*** Opening of Exercise materials ***

/-- An arrival of the acting team goes on (R50, R193, R370, R378): as the LS slot passes the BARA's position, the writes that it
waits for are fixed; once the earlier loads have returned and the earlier stores have been performed, the write-backs of a
release at .die join them; and it leaves once they are all acknowledged. -/
def moveArrival (s : State) (x : Arrival) : State :=
  let keep := fun (y : Arrival) (s : State) => s.onTeam fun t : Team => { t with arrivals := t.arrivals ++ [y] }
  if s.team.passed .ls ≤ x.pos then keep x s
  else
    let ids := x.ids.getD (s.team.countedWrites 1)
    if !x.sent && (s.team.loadsOut x.pos || s.team.storesOut x.pos) then keep { x with ids := some ids } s
    else
      let old := s.team.countedWrites 1
      let s := if x.sent then s else releaseWriteBacks 2 s
      let ids := ids ++ (if x.sent then [] else (s.team.countedWrites 1).filter fun i => !old.contains i)
      if s.team.acked 1 ids then s.next .barrierArrival { team := s.team.ref, aux := x.bar }
      else keep { x with ids := some ids, sent := true } s

/-- The arrivals of the acting team that are not yet sent. -/
def moveArrivals (s : State) : State :=
  s.team.arrivals.foldl moveArrival (s.onTeam fun t => { t with arrivals := [] })

/-- The wakes of the acting team whose position the LS slot has passed leave the core (R198); one with no
window has been refused at its placement. -/
def moveWakes (s : State) : State :=
  let t := s.team
  let go := t.wakes.filter fun w => decide (w.1 < t.passed .ls)
  let s := s.onTeam fun t => { t with wakes := t.wakes.filter fun w => !decide (w.1 < t.passed .ls) }
  go.foldl (fun s (_, va, pkg, n) => wakeAt pkg t.tenant va n s) s

/-! ## Parks and freezes at the end of a cycle -/

/-- A parked team whose condition holds is ready (R63). -/
def unpark (s : State) : State :=
  match s.team.park with
  | .waitx ev pos _ _ => if waitHolds s s.team ev pos then s.onTeam (Team.endWait 0) else s
  | .node b mask => if nodeReady s s.team then finishNode b mask s else s
  | .ending => if !hasEnded s s.team && nodeReady s s.team then finishEnd s else s
  | _ => s

/-- A forced save freezes a team at any position that is not a delay bundle, with no record (R416, R420, R435). -/
def forcedFreeze (s : State) : State :=
  let t := s.team
  let atDelay := t.delay.isSome || ((t.placedAt t.oldest).map (·.delay)).getD false
  if t.forcedAsked && t.trap.isNone && !atDelay then
    let x := t.picture { trapOf t .ct 0 0 0 with pos := t.oldest, deferred := true }
    s.onTeam fun t => ({ t with trap := some { x with cause := 0 } }).trapTsw x
  else s

/-- A team that stands at a boundary parks there (R61). -/
def atBoundaryNow (s : State) : State := if s.team.stands then standAtBoundary s else s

*** Close of Exercise materials ***

Lines from the top of the entries above to the line that contains "let s := if" should be set down exactly, please, with both ends kept and nothing added.

The completed task >>
/-- An arrival of the acting team goes on (R50, R193, R370, R378): as the LS slot passes the BARA's position, the writes that it
waits for are fixed; once the earlier loads have returned and the earlier stores have been performed, the write-backs of a
release at .die join them; and it leaves once they are all acknowledged. -/
def moveArrival (s : State) (x : Arrival) : State :=
  let keep := fun (y : Arrival) (s : State) => s.onTeam fun t : Team => { t with arrivals := t.arrivals ++ [y] }
  if s.team.passed .ls ≤ x.pos then keep x s
  else
    let ids := x.ids.getD (s.team.countedWrites 1)
    if !x.sent && (s.team.loadsOut x.pos || s.team.storesOut x.pos) then keep { x with ids := some ids } s
    else
      let old := s.team.countedWrites 1
      let s := if x.sent then s else releaseWriteBacks 2 s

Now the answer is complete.